Abstract:
The invention relates to a magnetic tape cassette apparatus with a drive mechanism which serves for playing magnetic tape cassettes, has a cassette loading mechanism to which there belongs a cassette tray (15) which accommodates the magnetic tape cassette and is guided by laterally projecting pins (16) in fixed vertical guideways (6) for the purpose of lowering into a playing position and raising into an eject position, the pins (16) reaching in addition through slots (14) of a slide (9) which slope relative to the vertical, the guideways (6) having have only a vertical longitudinal extension for lowering and raising the cassette tray (15) and the draw-in and eject movement of the magnetic tape cassette being taken over by a cassette catch (17) which is movable by an actuating lever (21) between an eject and a draw-in position, the actuating lever (21) pivotably coupled to the slide (9) simultaneously being moved via the displacement movement of the slide for the purpose of drawing in and ejecting the cassette.

Description:
This is a continuation of application Ser. No. 07/480,427 filed Feb. 15, 1990 now abandoned. 
    
    
     BACKGROUND OF THE INVENTION 
     1. Field of the Invention 
     The invention relates to a magnetic tape cassette apparatus with a drive mechanism which serves for playing magnetic tape cassettes, has a cassette loading mechanism to which there belongs a cassette tray which accommodates the magnetic tape cassette and is guided by means of laterally projecting pins in fixed vertical guideways for the purpose of lowering into a playing position and raising into an eject position, the pins reaching in addition through slots of a slide which slope relative to the vertical. 
     2. Art Background 
     A magnetic tape cassette apparatus of this kind is known from German Patent 3,241,361. Lateral pins of a cassette tray reach through L-shaped slots of a vertical housing part, each of the L-shaped slots having a vertical and a horizontal arm.

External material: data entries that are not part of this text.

-- ==== Sys2Proof/Tests/Slice0.lean ====
section
/-! SUPPORT. The model's own tests. Words are written out from the encoding tables of ch. 02; expected results come from
the spec's rules and examples. For every statement with hypotheses a theorem `witness_<statement>` shows a state and
operands that meet those of each clause. -/

open Sys2Proof Sys2Proof.Machine

namespace Sys2Proof.Tests

set_option Elab.async false

/-- A row of a list: the word, the instruction it stands for, and the vector registers its words name. -/
abbrev Row := Nat × Instr × List (Nat × Nat)

def row0 (i : Instr) (w : Nat) : Row := (w, i, [])
def rowR (f : FR → Instr) (x : FR) (w : Nat) : Row := (w, f x, x.spans 1 1 1)
def rowR3 (f : FR → Instr) (x : FR) (w : Nat) : Row := (w, f x, x.spans 3 1 1)
def rowX (f : FR → Instr) (x : FR) (w : Nat) : Row := (w, f x, x.spans (xputRegs x) 1 1)
def rowA (f : FR → Instr) (x : FR) (w : Nat) : Row := (w, f x, vadrSpans x)
def rowI (f : FI → Instr) (x : FI) (w : Nat) : Row := (w, f x, fiSpans x)
def rowM (n : Nat) (f : FM → Instr) (x : FM) (w : Nat) : Row := (w, f x, x.spans (szRegs x.sz.toNat) n)
def rowM1 (n : Nat) (f : FM → Instr) (x : FM) (w : Nat) : Row := (w, f x, x.spans 1 n)
def rowV (op : AOp) (x : FM) (w : Nat) : Row := (w, .vamo op x, x.spans (vamoRegs op x) 2)
def rowH (f : Half → Instr) (x : Half) (w : Nat) : Row := (w, f x, x.bin.spans 1 1 1)
def rowU (f : Half → Instr) (x : Half) (w : Nat) : Row := (w, f x, x.un.spans 1 1 1)

/-- The word decodes to the instruction, which is well formed and names registers of an allocation of 256. -/
def Row.good (r : Row) : Bool := decide (decodeTableWord 64 r.1 = some r.2.1) && r.2.1.wf && spansOk 256 r.2.2

/-- Words of CTL. -/
def ctlRows : List Row :=
  [row0 (.nop ⟨7, .v 0, .v 0, .v 0, .v 0, 0⟩) 0x0070000000000000,
   row0 (.endGroup ⟨7, .v 0, .v 0, .v 0, .v 0, 0⟩) 0x0070000000000100,
   row0 (.yield ⟨7, .v 0, .v 0, .v 0, .v 0, 0⟩) 0x0070000000000200,
   row0 (.trap ⟨7, .v 0, .s 4, .v 0, .v 0, 0⟩) 0x0070041000000300,
   row0 (.tret ⟨7, .v 0, .v 0, .v 0, .v 0, 0⟩) 0x0070000000000400,
   row0 (.srd ⟨7, .s 20, .imm 4, .v 0, .v 0, 0⟩) 0x0078A61000000500,
   row0 (.swr ⟨7, .v 0, .imm 2, .s 8, .v 0, 0⟩) 0x0070060A10000600,
   row0 (.grow ⟨7, .v 0, .s 4, .v 0, .v 0, 0⟩) 0x0070041000000700,
   row0 (.shrink ⟨7, .v 0, .imm 48, .v 0, .v 0, 0⟩) 0x007006C000000800,
   row0 (.emit ⟨3, .v 0, .imm 3, .v 8, .v 0, 0⟩) 0x0030060C10000900,
   row0 (.waitc ⟨7, .v 0, .imm 1, .s 8, .v 0, 0⟩) 0x0070060610000A00]

theorem test_decode_ctl : ctlRows.all Row.good = true := by decide +kernel

/-- Words of SALU. -/
def saluRows : List Row :=
  [row0 (.sadd ⟨7, .s 20, .s 4, .s 8, .v 0, 0⟩) 0x0178A41210000000,
   row0 (.ssub ⟨7, .s 20, .s 4, .s 8, .v 0, 0⟩) 0x0178A41210000100,
   row0 (.smul ⟨7, .s 20, .s 4, .s 8, .v 0, 0⟩) 0x0178A41210000200,
   row0 (.smulh ⟨7, .s 20, .s 4, .s 8, .v 0, 0⟩) 0x0178A41210000300,
   row0 (.sdiv ⟨7, .s 20, .s 4, .s 8, .v 0, 1⟩) 0x0178A41210000401,
   row0 (.srem ⟨7, .s 20, .s 4, .s 8, .v 0, 0⟩) 0x0178A41210000500,
   row0 (.sand ⟨7, .s 20, .s 4, .s 8, .v 0, 0⟩) 0x0178A41210000600,
   row0 (.sor ⟨7, .s 20, .s 4, .s 8, .v 0, 0⟩) 0x0178A41210000700,
   row0 (.sxor ⟨7, .s 20, .s 4, .s 8, .v 0, 0⟩) 0x0178A41210000800,
   row0 (.sandn ⟨7, .s 20, .s 4, .s 8, .v 0, 0⟩) 0x0178A41210000900,
   row0 (.sshl ⟨7, .s 20, .s 4, .s 8, .v 0, 0⟩) 0x0178A41210000A00,
   row0 (.sshr ⟨7, .s 20, .s 4, .s 8, .v 0, 0⟩) 0x0178A41210000B00,
   row0 (.ssra ⟨7, .s 20, .s 4, .s 8, .v 0, 0⟩) 0x0178A41210000C00,
   row0 (.srot ⟨7, .s 20, .s 4, .s 8, .v 0, 0⟩) 0x0178A41210000D00,
   row0 (.smin ⟨7, .s 20, .s 4, .s 8, .v 0, 0⟩) 0x0178A41210000E00,
   row0 (.smax ⟨7, .s 20, .s 4, .s 8, .v 0, 0⟩) 0x0178A41210000F00,
   row0 (.sclz ⟨7, .s 20, .s 4, .v 0, .v 0, 0⟩) 0x0178A41000001000,
   row0 (.spopc ⟨7, .s 20, .s 4, .v 0, .v 0, 0⟩) 0x0178A41000001100,
   row0 (.ssel ⟨7, .s 20, .s 4, .imm 125, .s 12, 0⟩) 0x0178A413FB0C1200,
   row0 (.scmp ⟨7, .s 20, .s 4, .sp .nact, .v 0, 9⟩) 0x0178A412D2001309,
   row0 (.sbfe ⟨7, .s 20, .s 4, .s 8, .v 0, 0⟩) 0x0178A41210001400,
   row0 (.sbfi ⟨7, .s 20, .s 4, .s 8, .s 12, 0⟩) 0x0178A412110C1500]

theorem test_decode_salu : saluRows.all Row.good = true := by decide +kernel

/-- Words of SALUI. -/
def saluiRows : List Row :=
  [row0 (.saddi ⟨7, .s 20, .s 4, 2, 0xFEDCBA⟩) 0x0278A41002FEDCBA,
   row0 (.sandi ⟨7, .s 20, .s 4, 2, 0xFEDCBA⟩) 0x0278A41006FEDCBA,
   row0 (.sori ⟨7, .s 20, .s 4, 2, 0xFEDCBA⟩) 0x0278A4100AFEDCBA,
   row0 (.sxori ⟨7, .s 20, .s 4, 2, 0xFEDCBA⟩) 0x0278A4100EFEDCBA,
   row0 (.sshli ⟨7, .s 20, .s 4, 0, 0x25⟩) 0x0278A41010000025,
   row0 (.sshri ⟨7, .s 20, .s 4, 0, 0x25⟩) 0x0278A41014000025,
   row0 (.ssrai ⟨7, .s 20, .s 4, 0, 0x25⟩) 0x0278A41018000025,
   row0 (.scmpi ⟨7, .s 20, .s 4, 0, 0x6FFFFF⟩) 0x0278A4101C6FFFFF,
   row0 (.smovi ⟨7, .s 20, .v 0, 2, 0xFEDCBA⟩) 0x0278A00022FEDCBA,
   row0 (.smovhi ⟨7, .s 20, .s 4, 0, 0xABCD⟩) 0x0278A4102400ABCD]

theorem test_decode_salui : saluiRows.all Row.good = true := by decide +kernel

/-- Words of MASK. -/
def maskRows : List Row :=
  [row0 (.msave ⟨7, .s 20, .v 0, .v 0, .v 0, 0⟩) 0x0378A00000000000,
   row0 (.mrest ⟨7, .v 0, .s 4, .v 0, .v 0, 0⟩) 0x0370041000000100,
   row0 (.mset ⟨7, .v 0, .q 4, .v 0, .v 0, 0⟩) 0x0370051000000200,
   row0 (.mand ⟨7, .v 0, .q 4, .v 0, .v 0, 0⟩) 0x0370051000000300,
   row0 (.mandn ⟨7, .v 0, .q 4, .v 0, .v 0, 0⟩) 0x0370051000000400,
   row0 (.mcnt ⟨7, .s 20, .q 4, .v 0, .v 0, 0⟩) 0x0378A51000000500,
   row0 (.mfirst ⟨7, .s 20, .q 7, .v 0, .v 0, 0⟩) 0x0378A51C00000600]

theorem test_decode_mask : maskRows.all Row.good = true := by decide +kernel

/-- Words of BR. -/
def brRows : List Row :=
  [row0 (.bra ⟨7, 0, 0, 0, 0xFFFFFFFE⟩) 0x04700000FFFFFFFE,
   row0 (.bcmp ⟨7, 20, 8, 5, 0xFFFFFFFE⟩) 0x047508A1FFFFFFFE,
   row0 (.bcmpi ⟨7, 20, 8, 5, 0xFFFFFFFE⟩) 0x047508A2FFFFFFFE,
   row0 (.call ⟨7, 20, 0, 0, 0xFFFFFFFE⟩) 0x04750003FFFFFFFE,
   row0 (.ret ⟨7, 20, 0, 0, 0x0⟩) 0x0475000400000000,
   row0 (.jmpr ⟨7, 20, 0, 0, 0x0⟩) 0x0475000500000000,
   row0 (.bany ⟨7, 0, 0, 5, 0xFFFFFFFE⟩) 0x047000A6FFFFFFFE,
   row0 (.ball ⟨7, 0, 0, 5, 0xFFFFFFFE⟩) 0x047000A7FFFFFFFE,
   row0 (.bnone ⟨7, 0, 0, 5, 0xFFFFFFFE⟩) 0x047000A8FFFFFFFE]

theorem test_decode_br : brRows.all Row.good = true := by decide +kernel

/-- Words of SMEM. -/
def smemRows : List Row :=
  [rowM1 1 .sld ⟨7, .s 20, .s 4, .imm 127, 2, 0, 0, 8184⟩ 0x0578A413FE801FF8,
   rowM1 1 .sst ⟨7, .s 20, .s 4, .s 8, 3, 1, 0, 16⟩ 0x0578A41210D02010,
   rowM1 1 .sldc ⟨7, .s 20, .s 4, .s 8, 2, 0, 0, 16⟩ 0x0578A41210804010]

theorem test_decode_smem : smemRows.all Row.good = true := by decide +kernel

/-- Words of VINT. -/
def vintRows : List Row :=
  [rowR .vadd ⟨3, .v 20, .v 4, .imm 127, .v 0, 2⟩ 0x0830A013FE000002,
   rowR .vsub ⟨3, .v 20, .v 4, .v 8, .v 0, 0⟩ 0x0830A01010000100,
   rowR .vmul ⟨3, .v 20, .v 4, .v 8, .v 0, 0⟩ 0x0830A01010000200,
   rowR .vmulh ⟨3, .v 20, .v 4, .v 8, .v 0, 0⟩ 0x0830A01010000300,
   rowR .vmad ⟨3, .v 20, .v 4, .v 8, .v 12, 0⟩ 0x0830A010100C0400,
   rowR .vaddc ⟨3, .v 20, .v 4, .v 8, .q 3, 1⟩ 0x0830A01011430501,
   rowR .vsubb ⟨3, .v 20, .v 4, .v 8, .q 3, 1⟩ 0x0830A01011430601,
   rowR .vdiv ⟨3, .v 20, .v 4, .v 8, .v 0, 3⟩ 0x0830A01010000703,
   rowR .vrem ⟨3, .v 20, .v 4, .v 8, .v 0, 0⟩ 0x0830A01010000800,
   rowR .vabs ⟨3, .v 20, .v 4, .v 0, .v 0, 0⟩ 0x0830A01000000900,
   rowR .vneg ⟨3, .v 20, .v 4, .v 0, .v 0, 0⟩ 0x0830A01000000A00,
   rowR .vmin ⟨3, .v 20, .v 4, .v 8, .v 0, 0⟩ 0x0830A01010000B00,
   rowR .vmax ⟨3, .v 20, .v 4, .v 8, .v 0, 0⟩ 0x0830A01010000C00,
   rowR .vand ⟨3, .v 20, .v 4, .v 8, .v 0, 0⟩ 0x0830A01010000D00,
   rowR .vor ⟨3, .v 20, .v 4, .v 8, .v 0, 0⟩ 0x0830A01010000E00,
   rowR .vxor ⟨3, .v 20, .v 4, .v 8, .v 0, 0⟩ 0x0830A01010000F00,
   rowR .vandn ⟨3, .v 20, .v 4, .v 8, .v 0, 0⟩ 0x0830A01010001000,
   rowR .vnot ⟨3, .v 20, .v 4, .v 0, .v 0, 0⟩ 0x0830A01000001100,
   rowR .vshl ⟨3, .v 20, .v 4, .v 8, .v 0, 0⟩ 0x0830A01010001200,
   rowR .vshr ⟨3, .v 20, .v 4, .v 8, .v 0, 0⟩ 0x0830A01010001300,
   rowR .vsra ⟨3, .v 20, .v 4, .v 8, .v 0, 0⟩ 0x0830A01010001400,
   rowR .vrot ⟨3, .v 20, .v 4, .v 8, .v 0, 0⟩ 0x0830A01010001500,
   rowR .vclz ⟨3, .v 20, .v 4, .v 0, .v 0, 0⟩ 0x0830A01000001600,
   rowR .vpopc ⟨3, .v 20, .v 4, .v 0, .v 0, 0⟩ 0x0830A01000001700,
   rowR .vbrev ⟨3, .v 20, .v 4, .v 0, .v 0, 0⟩ 0x0830A01000001800,
   rowR .vbfe ⟨3, .v 20, .v 4, .v 8, .v 0, 0⟩ 0x0830A01010001900,
   rowR .vbfi ⟨3, .v 20, .v 4, .v 8, .v 12, 0⟩ 0x0830A010100C1A00,
   rowR .vsel ⟨3, .v 20, .v 4, .v 8, .q 3, 0⟩ 0x0830A01011431B00,
   rowR .vcmp ⟨3, .q 5, .v 4, .v 8, .v 0, 21⟩ 0x083A281010001C15,
   rowR .vmov ⟨3, .v 20, .sp .lane, .v 0, .v 0, 0⟩ 0x0830A58000001D00,
   rowR .vadds ⟨3, .v 20, .v 4, .v 8, .v 0, 0⟩ 0x0830A01010001E00,
   rowR .vsubs ⟨3, .v 20, .v 4, .v 8, .v 0, 0⟩ 0x0830A01010001F00,
   rowR .vdot4 ⟨3, .v 20, .v 4, .v 8, .v 12, 0⟩ 0x0830A010100C2000,
   rowR .vdot2 ⟨3, .v 20, .v 4, .v 8, .v 12, 0⟩ 0x0830A010100C2100]

theorem test_decode_vint : vintRows.all Row.good = true := by decide +kernel

/-- Words of VINTI. -/
def vintiRows : List Row :=
  [rowI .vaddi ⟨3, .v 20, .v 4, 2, 0xFEDCBA⟩ 0x0930A01002FEDCBA,
   rowI .vandi ⟨3, .v 20, .v 4, 2, 0xFEDCBA⟩ 0x0930A01006FEDCBA,
   rowI .vori ⟨3, .v 20, .v 4, 2, 0xFEDCBA⟩ 0x0930A0100AFEDCBA,
   rowI .vxori ⟨3, .v 20, .v 4, 2, 0xFEDCBA⟩ 0x0930A0100EFEDCBA,
   rowI .vshli ⟨3, .v 20, .v 4, 0, 0x7⟩ 0x0930A01010000007,
   rowI .vshri ⟨3, .v 20, .v 4, 0, 0x7⟩ 0x0930A01014000007,
   rowI .vsrai ⟨3, .v 20, .v 4, 0, 0x7⟩ 0x0930A01018000007,
   rowI .vcmpi ⟨3, .q 5, .v 4, 0, 0x6FFFFF⟩ 0x093A28101C6FFFFF,
   rowI .vmovi ⟨3, .v 20, .v 0, 2, 0xFEDCBA⟩ 0x0930A00022FEDCBA]

theorem test_decode_vinti : vintiRows.all Row.good = true := by decide +kernel

/-- Words of VADR. -/
def vadrRows : List Row :=
  [rowA .vlea ⟨3, .v 20, .v 4, .s 8, .v 0, 13⟩ 0x0A30A0121000000D,
   rowA .vaddw ⟨3, .v 20, .v 4, .v 8, .v 0, 2⟩ 0x0A30A01010000102,
   rowA .vsubw ⟨3, .v 20, .v 4, .v 8, .v 0, 1⟩ 0x0A30A01010000201]

theorem test_decode_vadr : vadrRows.all Row.good = true := by decide +kernel

/-- Words of VFP. -/
def vfpRows : List Row :=
  [rowR .vfadd ⟨3, .v 20, .v 4, .v 8, .v 0, 3⟩ 0x1030A01010000003,
   rowR .vfsub ⟨3, .v 20, .v 4, .v 8, .v 0, 0⟩ 0x1030A01010000100,
   rowR .vfmul ⟨3, .v 20, .v 4, .v 8, .v 0, 0⟩ 0x1030A01010000200,
   rowR .vfma ⟨3, .v 20, .v 4, .v 8, .v 12, 0⟩ 0x1030A010100C0300,
   rowR .vfms ⟨3, .v 20, .v 4, .v 8, .v 12, 0⟩ 0x1030A010100C0400,
   rowR .vfnma ⟨3, .v 20, .v 4, .v 8, .v 12, 0⟩ 0x1030A010100C0500,
   rowR .vfmin ⟨3, .v 20, .v 4, .v 8, .v 0, 0⟩ 0x1030A01010000600,
   rowR .vfmax ⟨3, .v 20, .v 4, .v 8, .v 0, 0⟩ 0x1030A01010000700,
   rowR .vfabs ⟨3, .v 20, .v 4, .v 0, .v 0, 0⟩ 0x1030A01000000800,
   rowR .vfneg ⟨3, .v 20, .v 4, .v 0, .v 0, 0⟩ 0x1030A01000000900,
   rowR .vfcmp ⟨3, .q 5, .v 4, .v 8, .v 0, 36⟩ 0x103A281010000A24,
   rowR .vfclass ⟨3, .v 20, .v 4, .v 0, .v 0, 0⟩ 0x1030A01000000B00,
   rowR .vfdiv ⟨3, .v 20, .v 4, .v 8, .v 0, 0⟩ 0x1030A01010000C00,
   rowR .vfsqrt ⟨3, .v 20, .v 4, .v 0, .v 0, 0⟩ 0x1030A01000000D00,
   rowR .vfrcp ⟨3, .v 20, .v 4, .v 0, .v 0, 0⟩ 0x1030A01000000E00,
   rowR .vfrsq ⟨3, .v 20, .v 4, .v 0, .v 0, 0⟩ 0x1030A01000000F00,
   rowR .vfexp2 ⟨3, .v 20, .v 4, .v 0, .v 0, 0⟩ 0x1030A01000001000,
   rowR .vflog2 ⟨3, .v 20, .v 4, .v 0, .v 0, 0⟩ 0x1030A01000001100,
   rowR .vfsin ⟨3, .v 20, .v 4, .v 0, .v 0, 0⟩ 0x1030A01000001200,
   rowR .vfcos ⟨3, .v 20, .v 4, .v 0, .v 0, 0⟩ 0x1030A01000001300,
   rowR .vftanh ⟨3, .v 20, .v 4, .v 0, .v 0, 0⟩ 0x1030A01000001400,
   rowR .vfrnd ⟨3, .v 20, .v 4, .v 0, .v 0, 0⟩ 0x1030A01000001500]

theorem test_decode_vfp : vfpRows.all Row.good = true := by decide +kernel

/-- Words of VHFP. -/
def vhfpRows : List Row :=
  [rowR .vhadd ⟨3, .v 20, .v 4, .v 8, .v 0, 0⟩ 0x1130A01010000000,
   rowR .vhsub ⟨3, .v 20, .v 4, .v 8, .v 0, 0⟩ 0x1130A01010000100,
   rowR .vhmul ⟨3, .v 20, .v 4, .v 8, .v 0, 0⟩ 0x1130A01010000200,
   rowR .vhfma ⟨3, .v 20, .v 4, .v 8, .v 12, 16⟩ 0x1130A010100C0310,
   rowR .vhmin ⟨3, .v 20, .v 4, .v 8, .v 0, 0⟩ 0x1130A01010000400,
   rowR .vhmax ⟨3, .v 20, .v 4, .v 8, .v 0, 0⟩ 0x1130A01010000500,
   rowR .vhdot ⟨3, .v 20, .v 4, .v 8, .v 12, 0⟩ 0x1130A010100C0600,
   rowR .vhcmp ⟨3, .v 20, .v 4, .v 8, .v 0, 0⟩ 0x1130A01010000700]

theorem test_decode_vhfp : vhfpRows.all Row.good = true := by decide +kernel

/-- Words of VCVT. -/
def vcvtRows : List Row :=
  [rowR .vcvt ⟨3, .v 20, .v 4, .v 0, .v 0, 0⟩ 0x1230A01000000000,
   rowR .vpack ⟨3, .v 20, .v 4, .v 8, .v 0, 0⟩ 0x1230A01010000100,
   rowR .vunpk ⟨3, .v 20, .v 4, .v 0, .v 0, 0⟩ 0x1230A01000000200,
   rowR .vpk8 ⟨3, .v 20, .v 4, .v 8, .v 0, 0⟩ 0x1230A01010000300,
   rowR .vupk8 ⟨3, .v 20, .v 4, .v 0, .v 0, 0⟩ 0x1230A01000000400]

theorem test_decode_vcvt : vcvtRows.all Row.good = true := by decide +kernel

/-- Words of XLANE. -/
def xlaneRows : List Row :=
  [rowR .vshuf ⟨3, .v 20, .v 4, .v 8, .v 12, 0⟩ 0x1830A010100C0000,
   rowR .vshufup ⟨3, .v 20, .v 4, .v 8, .v 12, 0⟩ 0x1830A010100C0100,
   rowR .vshufdn ⟨3, .v 20, .v 4, .v 8, .v 12, 0⟩ 0x1830A010100C0200,
   rowR .vshufx ⟨3, .v 20, .v 4, .v 8, .v 12, 0⟩ 0x1830A010100C0300,
   rowR .vbcast ⟨3, .v 20, .v 4, .s 8, .v 12, 0⟩ 0x1830A012100C0400,
   rowR .qswap ⟨3, .v 20, .v 4, .s 8, .v 12, 0⟩ 0x1830A012100C0500,
   rowR .qbcast ⟨3, .v 20, .v 4, .imm 2, .v 12, 0⟩ 0x1830A013040C0600,
   rowR .vscan ⟨3, .v 20, .v 4, .v 0, .v 12, 0⟩ 0x1830A010000C0700,
   rowR .vred ⟨3, .v 20, .v 4, .v 0, .v 0, 0⟩ 0x1830A01000000800,
   rowR .vrds ⟨3, .s 20, .v 4, .v 0, .v 0, 0⟩ 0x1838A01000000900,
   rowR3 .vote ⟨3, .v 20, .q 4, .v 0, .v 0, 0⟩ 0x1830A51000000A00,
   rowR3 .vmatch ⟨3, .v 20, .v 4, .v 0, .v 0, 0⟩ 0x1830A01000000B00]

theorem test_decode_xlane : xlaneRows.all Row.good = true := by decide +kernel

/-- Words of VMEM. -/
def vmemRows : List Row :=
  [rowM 2 .vld ⟨3, .v 20, .v 4, .v 8, 2, 2, 0, 8184⟩ 0x1C30A01010A01FF8,
   rowM 2 .vst ⟨3, .v 20, .s 4, .v 8, 3, 1, 0, 16⟩ 0x1C30A41010D02010,
   rowM 1 .vlds ⟨3, .v 20, .v 4, .v 8, 2, 0, 0, 8⟩ 0x1C30A01010804008,
   rowM 1 .vsts ⟨3, .v 20, .v 4, .v 8, 2, 0, 0, 8⟩ 0x1C30A01010806008,
   rowM 1 .vldw ⟨3, .v 20, .v 4, .imm 127, 2, 0, 0, 8⟩ 0x1C30A013FE808008,
   rowM 1 .vstw ⟨3, .v 20, .v 4, .v 8, 2, 0, 0, 8⟩ 0x1C30A0101080A008,
   rowM1 2 .vpref ⟨3, .v 0, .s 4, .v 8, 0, 1, 0, 64⟩ 0x1C3004101010C040]

theorem test_decode_vmem : vmemRows.all Row.good = true := by decide +kernel

/-- Words of ENG. -/
def engRows : List Row :=
  [row0 (.cpy ⟨7, .s 20, .s 4, .s 8, .s 12, 0⟩) 0x2478A412110C0000,
   row0 (.cpyt ⟨7, .s 20, .s 4, .s 8, .s 12, 2⟩) 0x2478A412110C0102,
   row0 (.discard ⟨7, .s 20, .s 4, .v 0, .v 0, 0⟩) 0x2478A41000000200,
   row0 (.ttag ⟨7, .v 0, .s 4, .v 0, .v 0, 0⟩) 0x2470041000000300,
   rowX .xputSend ⟨3, .v 20, .s 4, .v 8, .v 0, 0⟩ 0x2430A41010000400,
   rowX .xputRead ⟨3, .v 20, .v 0, .v 8, .v 0, 4⟩ 0x2430A00010000404,
   row0 (.coll ⟨7, .s 20, .s 4, .s 8, .v 0, 0⟩) 0x2478A41210000500]

theorem test_decode_eng : engRows.all Row.good = true := by decide +kernel

/-- Words of SYNC. -/
def syncRows : List Row :=
  [row0 (.fence ⟨7, .v 0, .v 0, .v 0, .v 0, 33⟩) 0x2870000000000021,
   row0 (.tfence ⟨7, .v 0, .v 0, .v 0, .v 0, 64⟩) 0x2870000000000140,
   row0 (.binit ⟨7, .v 0, .s 4, .imm 8, .v 0, 0⟩) 0x2870041310000200,
   row0 (.barv ⟨7, .s 20, .s 4, .v 0, .v 0, 0⟩) 0x2878A41000000300,
   row0 (.bwait ⟨7, .v 0, .s 4, .s 8, .v 0, 0⟩) 0x2870041210000400,
   row0 (.bsync ⟨7, .v 0, .s 4, .v 0, .v 0, 0⟩) 0x2870041000000500,
   row0 (.cbar ⟨7, .v 0, .v 0, .v 0, .v 0, 0⟩) 0x2870000000000600,
   row0 (.cmt ⟨7, .v 0, .v 0, .v 0, .v 0, 0⟩) 0x2870000000000700]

Slide plates, through which the pins of the cassette tray likewise reach, have oblique slots, all of which slope in the same direction relative to the vertical arms of the L-shaped slots. If the plates having the oblique slots are moved in the draw-in or eject direction, the cassette tray first of all travels with its pins in the horizontal direction as far as the transition region between the horizontal and vertical arms of the L-shaped slots. It then descends in the vertical arms of the L-shaped slots. In this design having a cassette tray which can be displaced in the horizontal and vertical direction, the cassette tray must be guided sufficiently far above the winding spindles in order to avoid collisions. When it is a question of reducing the overall height of a drive mechanism, the compulsory horizontal movement leads inevitably to a greater overall height. 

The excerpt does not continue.